# Stored dataset items
def vmergeBody (o : VOps) : M VBody := do
  let b ← mould mergeSpec (fun cx i => do
    if ← active false i then cx.moveB i else cx.moveFrom cx.o.c.toNat i) o
  pure { b with vm := true }

def vmvSpec : VSpec :=
  { use := { c := false, e8m0 := true }, accept := fun fw => notMx fw.df && fw.df == fw.af }
def vmvBody (o : VOps) : M VBody := mould vmvSpec (fun cx i => cx.moveB i) o

def vidxSpec : VSpec := { use := { b := false, c := false }, accept := fun fw => (fmtOf fw.df).isInt, forms := [0] }
def vidxBody (o : VOps) : M VBody :=
  mould vidxSpec (fun cx i =>
    pure { bits := countInto cx i, tans := List.replicate cx.k 0 }) o

def vsclSpec : VSpec :=
  { use := {}, accept := fun fw => (fmtOf fw.df).isFloat && notMx fw.df && (fmtOf fw.af).isInt && (fmtOf fw.bf).isFloat }
/-- v · 2^n for n clamped to −2000 to 2000. -/
def scaleBy (v : Num) (n : Int) : Num :=
  let n := max (-2000) (min 2000 n)
  match v with
  | .fin s a d => .fin s (a * 2 ^ n.toNat) (d * 2 ^ (-n).toNat)
  | v => v
def vsclBody (o : VOps) : M VBody :=
  mould vsclSpec (numeric vsclSpec false
    (fun _ x y _ => (.num (match y with | .nan _ => .nan false | _ => scaleBy y x.int), nvIf y.signals))
    (fun _ (x, _, _) (_, ty, _) => .num (if ty.isZero then .zero else scaleBy ty x.int))) o

/-- Dispatch of VEXTR and VINS up to the windows: type, format word, the tangents of the registers of the group `named`,
operand form (10 R208, R375, 11 R227). -/
def extractFormat (use : FormatUse) (accept : FormatWord → Bool) (forms : List Nat) (named : Hart → List Use) (v : Nat) (o : VOps) :
    M VCtx := do
  let s ← get
  let h := s.h
  if h.badType then trap 7 h.vtype
  let word := h.formatReg o.n
  let fw := formatWord word
  let k := s.tanFor true
  let codes := [fw.df, fw.af, fw.bf]
  if badFormat fw use h.sliced || !accept fw || (fmtOf fw.af).isMx || (0 < k && codes.any fun c => (fmtOf c).isMx || c == 10) then
    trap 8 word
  if 0 < k then
    match tangentClash k (((named h).flatMap Use.windows).map (·, true)) with
    | some cr => trap 12 (BitVec.ofNat 64 cr)
    | none => pure ()
  if !forms.contains o.form.toNat || !o.vm then trap 9 (BitVec.ofNat 64 (0x020 + v))
  pure ⟨o, fw, k, h⟩

/-- The tangents that go with a copied element: the canonical NaN beside a NaN, else as they stand (11 R228, R231). Under an
integer format R231 moves the entries of VEXTR and VINS and a row of R228 gives +0: they are copied as they stand (DEDUCED,
log 62). -/
def copiedTans (f : Fmt) (bits : Nat) (ts : List Nat) : List Nat :=
  match f with
  | .float g _ => if (f.value bits).isNan then ts.map fun _ => g.canonical else ts
  | _ => ts

/-- Bits of a format as they stand in a scalar register (10 R208). -/
def scalarOf (f : Fmt) (bits : Nat) : Word :=
  match f with
  | .int true w _ => BitVec.ofInt 64 (intValue true w bits)
  | f => BitVec.ofNat 64 (f.low bits)

/-- Dispatch of VEXTR: type, format word, form, windows, full-empty bits; it answers the element number too. -/
def vextrReady (o : VOps) : M (VCtx × Nat) := do
  let cx ← extractFormat { d := false, e8m0 := true } (fun fw => (fmtOf fw.af).isInt) [1, 2] (fun h => h.sourceUse true o.c.toNat h.sew)
    o.c.toNat o
  let h := cx.h
  let c := o.c.toNat
  let sv := if cx.fw.sv < 28 then [h.svuse cx.fw.sv] else []
  windowCheck (firstFailure ((h.sourceUse true c cx.bf.width).map (h.checkUse · cx.k [] []) ++ sv.map (h.checkUse · 0 [] [])))
  if !h.queued c then awaitFull (h.groupRegs c) []
  let i ← cx.bBits 0 0
  pure (cx, i)

def execVextr (o : VOps) : State → Host.Outcome State Fault Refusal := run do
  let (cx, i) ← vextrReady o
  let h := cx.h
  let c := o.c.toNat
  let w := cx.bf.width
  if i < h.length then
    let bits ← sourceElem c w h.sliced i 0
    let tans ← (List.range cx.k).mapM fun t => sourceElem c w h.sliced i (t + 1)
    modHart fun h => (h.set o.a (scalarOf cx.bf bits)).setTans o.a ((copiedTans cx.bf bits tans).map (scalarOf cx.bf))
  else modHart fun h => (h.set o.a 0).setTans o.a (List.replicate cx.k 0)
  endBindings [c]
  setStart 0
  retire 4

/-- Dispatch of VINS: type, format word, form, windows, full-empty bits, pushes. -/
def vinsReady (o : VOps) : M VCtx := do
  let cx ← extractFormat { e8m0 := true } (fun fw => notMx fw.df && fw.df == fw.af && (fmtOf fw.bf).isInt) [1]
    (fun h => [h.vuse o.a.toNat h.sew]) o.a.toNat o
  let h := cx.h
  windowCheck (h.checkUse (h.vuse o.a.toNat cx.df.width) cx.k [] [])
  awaitFull [] (h.groupRegs o.a.toNat)
  awaitPushes (h.vuse o.a.toNat cx.df.width).windows cx.k
  pure cx

def execVins (o : VOps) : State → Host.Outcome State Fault Refusal := run do
  let cx ← vinsReady o
  let h := cx.h
  let i := cx.bf.low (h.get o.c).toNat
  if i < h.length then
    let bits ← cx.bBits i 0
    let tans ← (List.range cx.k).mapM fun t => cx.bBits i (t + 1)
    cx.put i { bits := bits, tans := copiedTans cx.df bits tans }
  setStart 0
  retire 4

/-! ### VDOTQ and VCLASS (10 R209) -/

/-- R209 requires an SEW of 32 bits and names no cause for another one: it raises cause 7, as an unusable VTYPE does (DEDUCED,
log 77). -/
def dotSpec : VSpec :=
  { use := {}
    accept := fun fw =>
      let byte (c : Nat) : Bool := c == 11 || c == 15
      let small (c : Nat) : Bool := c == 5 || c == 6
      fw.df == 13 && byte fw.af && byte fw.bf || fw.df == 17 && fw.af == 15 && fw.bf == 15
        || fw.df == 2 && small fw.af && small fw.bf
    forms := [0]
    wide := some 32
    readsD := true
    sewOk := (· == 18) }

/-- The four products of an element. -/
def dotTerms (af bf : Fmt) (b c : Nat) : List (Num × Num) :=
  [0, 1, 2, 3].map fun j => (af.value (b / 256 ^ j % 256), bf.value (c / 256 ^ j % 256))

def vdotqBody (o : VOps) : M VBody :=
  mould dotSpec (fun cx i => do
    let at' (v t : Nat) : M Nat := sourceElem v 32 false i t
    let b ← at' cx.o.b.toNat 0
    let c ← at' cx.o.c.toNat 0
    let d ← cx.dNum i 0
    let xs := dotTerms cx.af cx.bf b c
    let ps := xs.map fun p => mulOf p.1 p.2
    let r := sumOf cx.rdn (d :: ps.map (·.1))
    let out := cx.df.fit cx.rm cx.fw.sat 0 cx.df.isInt r.1
    let nan := resultNan cx.df (.num r.1) out.bits
    let tans ← (List.range cx.k).mapM fun t => do
      if cx.df.isInt then pure 0
      else
        let tb ← at' cx.o.b.toNat (t + 1)
        let tc ← at' cx.o.c.toNat (t + 1)
        let td ← cx.dNum i (t + 1)
        let ts := dotTerms cx.af cx.bf tb tc
        let terms := (xs.zip ts).flatMap fun p => [tterm p.2.1 p.1.2, tterm p.2.2 p.1.1]
        pure (cx.fitTan nan i (t + 1) (tsum cx (tterm td one :: terms)))
    pure { bits := out.bits, flags := ps.foldl (fun f p => f ||| p.2) (r.2 ||| out.flags), tans := tans }) o

def classSpec : VSpec :=
  { use := oneOperand
    accept := fun fw => (fmtOf fw.af).isFloat && notMx fw.af && [12, 13, 14, 16, 17, 18].contains fw.df }

def vclassBody : VOps → M VBody := onBits classSpec fun cx b _ =>
  match cx.af with
  | .float f _ => 2 ^ f.classBit b
  | _ => 0

/-! ### Compares (10 R212) -/

def compareSpec : VSpec :=
  { use := { d := false }
    accept := fun fw => (fmtOf fw.af).isFloat && (fmtOf fw.bf).isFloat || (fmtOf fw.af).isInt && (fmtOf fw.bf).isInt }

/-- A compare: `cc` on two values that are no NaNs, `withNan` what a NaN gives, `quiet` that a quiet NaN raises nothing. -/
def comparing (cc : Num → Num → Bool) (withNan quiet : Bool) (o : VOps) : M VBody :=
  mouldMask compareSpec (fun cx i => do
    let x ← cx.bNum i 0
    let y ← cx.cNum i 0
    let nan := x.isNan || y.isNan
    let nv := nvIf (if quiet then x.signals || y.signals else nan)
    pure { bits := if (if nan then withNan else cc x y) then 1 else 0, flags := nv }) o

def vcmpEqBody : VOps → M VBody := comparing (fun x y => x.eq y) false true
def vcmpNeBody : VOps → M VBody := comparing (fun x y => !x.eq y) true true
def vcmpLtBody : VOps → M VBody := comparing (fun x y => x.lt y) false false
def vcmpLeBody : VOps → M VBody := comparing (fun x y => !y.lt x) false false
def vcmpGtBody : VOps → M VBody := comparing (fun x y => y.lt x) false false
def vcmpGeBody : VOps → M VBody := comparing (fun x y => !x.lt y) false false
def vcmpUnBody : VOps → M VBody := comparing (fun _ _ => false) true true
def vcmpOrdBody : VOps → M VBody := comparing (fun _ _ => true) false true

# Work to complete
Check every line of the entries for the string "else". Give only the number of lines that hold it.

# Answer box
9